What to produce:
Could you filter the data below down to the lines that hold the word "east"?

Records to process:
• • •

-- ==== Sys2Proof/Certificates/Slice0/Obligations.lean ====
section
/-! DEFINITION. The statements about the model, for the provers: the machine as a whole, then the rules of the manual by
its chapters.  Where a statement rests on a choice of the model, its docstring or its title says so, or the log does. -/

open Sys2Proof Sys2Proof.Machine

/-! ### The machine as a whole -/

/-- A step with a command at the front of the queue is that command's meaning on the state with the rest of the queue. -/
def Obligations.StepRunsFrontCommand : Prop :=
  ∀ (c : Instr) (rest : List Instr) (s : State),
    step { s with pending := c :: rest } = exec c { s with pending := rest }

/-- State.reset meets the invariant: its list of stored symbols is in the canonical form (addresses rising, no entry that an unlisted address reads as). -/
def Obligations.ResetMemoryCanonical : Prop := State.reset.inv

/-- From every state whose stored symbols are in canonical form, whatever commands wait, a step that answers a next state gives one whose stored symbols are in canonical form. The form is the model's representation; it makes equal contents equal data. -/
def Obligations.StepKeepsCanonicalMemory : Prop :=
  ∀ s t : State, s.inv → step s = .next t → t.inv

/-- Whatever the command and the state, a meaning that answers a next state leaves the queue of waiting commands as it was. -/
def Obligations.CommandsKeepQueue : Prop :=
  ∀ (i : Instr) (s t : State), exec i s = .next t → t.pending = s.pending

/-- A command other than COMMAND_ISSUE, PART_DONE, CHANNEL_FILL_DONE, SCRUB_DONE and the failures that may cut a burst (XTAL_FAIL, ROOT_LOST, RAIL_UV of VDD_CORE) leaves every stored symbol as it reads. -/
def Obligations.OnlyAccessesAndFailuresTouchStore : Prop :=
  ∀ (i : Instr) (s t : State), exec i s = .next t →
    (∀ d h, i ≠ .xtalFail d h) → (∀ d h, i ≠ .rootLost d h) → i ≠ .railUv .core →
    (∀ n d f p, i ≠ .commandIssue n d f p) → (∀ r p d e, i ≠ .partDone r p d e) → (∀ n, i ≠ .channelFillDone n) → (∀ d, i ≠ .scrubDone d) →
    ∀ a, Memory.read t.mem a = Memory.read s.mem a

/-- For every command and every state the meaning answers a next state; the one exception is COMMAND_ISSUE, which faults when the queued access names a granule that the stack does not have. No command is refused. -/
def Obligations.EveryCommandCompletesButAnAccessOutsideTheArray : Prop :=
  ∀ (i : Instr) (s : State),
    Completes i s ∨ (exec i s = .fault .noSuchGranule ∧ ∃ n d f p, i = .commandIssue n d f p)

/-- On an empty queue the step lets time pass (the model's choice, log entry 1): the tide counter advances by the tick's length, and the stored symbols, keys, power state, logbook, lanes, berths, channels and quay stay as they are. -/
def Obligations.IdleTickAdvancesTheTide : Prop :=
  ∀ s : State, s.pending = [] →
    ∃ t, step s = .next t ∧ t.pending = [] ∧ t.mem = s.mem
      ∧ t.blk.ck.tide = s.blk.ck.tide + BitVec.ofNat 64 s.blk.tickLen
      ∧ t.blk.keys = s.blk.keys ∧ t.blk.pw = s.blk.pw ∧ t.blk.lg = s.blk.lg ∧ t.blk.lanes = s.blk.lanes ∧ t.blk.berths = s.blk.berths
      ∧ t.blk.chans = s.blk.chans ∧ t.blk.qy = s.blk.qy

/-! ### Resets, departure and freeze -/

/-- PORST_N low outside DARK, and the internal power-on reset of VDD_AON, leave the pier DARK: the key store zeroized, charters, receipt rings, pier ID, lanes, fairway, quay and berths as at reset, every register but `CK_RESET_CAUSE` at its reset value, the tide counter 0; the logbook's records and the stored symbols stay.  The power-on reset leaves POR and AON_UV alone in `CK_RESET_CAUSE`. -/
def Obligations.ColdResetsLeaveDark : Prop :=
  (∀ s : State, s.blk.pw.st ≠ .dark → Does .porstNLow s (Piece.all.erase .fresh) fun b =>
      b.pw.st = .dark ∧ b.pins.porstLow = true ∧ b.keys = {} ∧ b.chs = {} ∧ b.mf.rings = [] ∧ b.mf.slots = [] ∧ b.qy = {} ∧ b.lanes = []
        ∧ b.west = {} ∧ b.east = {} ∧ b.fwWE = {} ∧ b.fwEW = {} ∧ b.berths = [] ∧ b.chans = [] ∧ b.ck.tide = 0
        ∧ (∀ o, o ≠ Off.ckResetCause → b.reg o = csrReset o) ∧ b.regBit Off.ckResetCause 0 = true
        ∧ b.lg.events = s.blk.lg.events ∧ b.lg.trips = s.blk.lg.trips ∧ b.lg.charts = s.blk.lg.charts ∧ b.lg.wear = s.blk.lg.wear)
  ∧ ∀ s : State, Does .aonPowerOnReset s (Piece.all.erase .fresh) fun b =>
      b.pw.st = .dark ∧ b.keys = {} ∧ b.chs = {} ∧ b.mf.rings = [] ∧ b.mf.slots = [] ∧ b.qy = {} ∧ b.lanes = [] ∧ b.berths = []
        ∧ b.ck.tide = 0 ∧ b.pins.thermTripLow = false
        ∧ (∀ o, o ≠ Off.ckResetCause → b.reg o = csrReset o) ∧ b.reg Off.ckResetCause = 0x3
        ∧ b.lg.events = s.blk.lg.events ∧ b.lg.trips = s.blk.lg.trips ∧ b.lg.charts = s.blk.lg.charts ∧ b.lg.wear = s.blk.lg.wear

/-- PORST_N rising in DARK with every rail in order starts an arrival at its first step, held in reset while WRST_N is low; WRST_N rising on a pier held in reset starts one; either samples the board straps.  WRST_N rising on a pier that is not held in reset samples the straps and does nothing else.  Registers outside the logbook's alarm stay. -/
def Obligations.RisingEdgesStartArrival : Prop :=
  (∀ (s : State) strap bts board, s.blk.pins.porstLow = true → s.blk.pw.st = .dark → s.blk.pins.railsLow = [] →
    Does (.porstNRise strap bts board) s [.pins, .pw, .events, .reg Off.lgAlarm] fun b =>
      b.pw.st = .arrival ∧ b.pw.arr = .boot ∧ b.pins.porstLow = false ∧ b.pins.strap = strap ∧ b.pins.bts = bts
        ∧ b.pw.resetEdge = s.blk.ck.tide ∧ b.pw.heldInReset = s.blk.pins.wrstLow)
  ∧ (∀ (s : State) strap bts board, s.blk.pins.wrstLow = true → s.blk.pw.heldInReset = true →
    Does (.wrstNRise strap bts board) s [.pins, .pw, .events, .reg Off.lgAlarm] fun b =>
      b.pw.heldInReset = false ∧ b.pw.arr = .boot ∧ b.pw.st = .arrival ∧ b.pins.wrstLow = false ∧ b.pins.strap = strap ∧ b.pins.bts = bts
        ∧ b.pw.resetEdge = s.blk.ck.tide)
  ∧ ∀ (s : State) strap bts board, s.blk.pins.wrstLow = true → s.blk.pw.heldInReset = false →
    Does (.wrstNRise strap bts board) s [.pins] fun b => b.pins = { s.blk.pins with wrstLow := false, strap := strap, bts := bts }

/-- In DARK and in a scan test WRST_N falling is the pin's level and nothing else.  Outside them it holds the pier in reset as ARRIVAL, DMAN low: rings, pier ID, charters, lanes, links, fairway and quay are reset; the region and route tables with their lock, the clock block's registers but `CK_RESET_CAUSE`, the tide counter, the key store, the stored symbols and the logbook's records stay. -/
def Obligations.WarmResetKeepsAndClears : Prop :=
  (∀ s : State, (s.blk.pw.st = .dark ∨ s.blk.sv.inScan = true) → Does .wrstNFall s [.pins] fun b => b.pins = { s.blk.pins with wrstLow := true })
  ∧ ∀ s : State, s.blk.pw.st ≠ .dark → s.blk.sv.inScan = false → s.blk.pins.wrstLow = false →
    Does .wrstNFall s (Piece.all.filter (· ∉ [.fresh, .jtagDr, .frzOut])) fun b =>
      b.pw.st = .arrival ∧ b.pw.heldInReset = true ∧ b.pins.wrstLow = true ∧ b.stk.dman = true ∧ b.mf.rings = [] ∧ b.mf.slots = []
        ∧ b.qy.idValid = false ∧ b.qy.reqs = [] ∧ b.chs = {} ∧ (∀ l, (b.lane l).st = .off) ∧ b.fwWE = {} ∧ b.fwEW = {} ∧ b.west.seg = .down ∧ b.east.seg = .down
        ∧ b.ck.tide = s.blk.ck.tide ∧ b.keys.arrival = s.blk.keys.arrival ∧ b.keys.region = s.blk.keys.region
        ∧ b.keys.manifest = s.blk.keys.manifest ∧ b.keys.wrap = s.blk.keys.wrap
        ∧ (∀ o, Off.qyRoute ≤ o → o < 0x0D0000 → b.reg o = s.blk.reg o) ∧ b.regBit Off.qyCtrl 1 = s.blk.regBit Off.qyCtrl 1
        ∧ b.regBit Off.mfCtrl 31 = s.blk.regBit Off.mfCtrl 31 ∧ (∀ o, o / 0x10000 = 1 → o ≠ Off.ckResetCause → b.reg o = s.blk.reg o)
        ∧ b.regBit Off.ckResetCause 2 = true
        ∧ b.lg.events = s.blk.lg.events ∧ b.lg.trips = s.blk.lg.trips ∧ b.lg.charts = s.blk.lg.charts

• • •

Exercise result:
        ∧ b.west = {} ∧ b.east = {} ∧ b.fwWE = {} ∧ b.fwEW = {} ∧ b.berths = [] ∧ b.chans = [] ∧ b.ck.tide = 0
        ∧ b.qy.idValid = false ∧ b.qy.reqs = [] ∧ b.chs = {} ∧ (∀ l, (b.lane l).st = .off) ∧ b.fwWE = {} ∧ b.fwEW = {} ∧ b.west.seg = .down ∧ b.east.seg = .down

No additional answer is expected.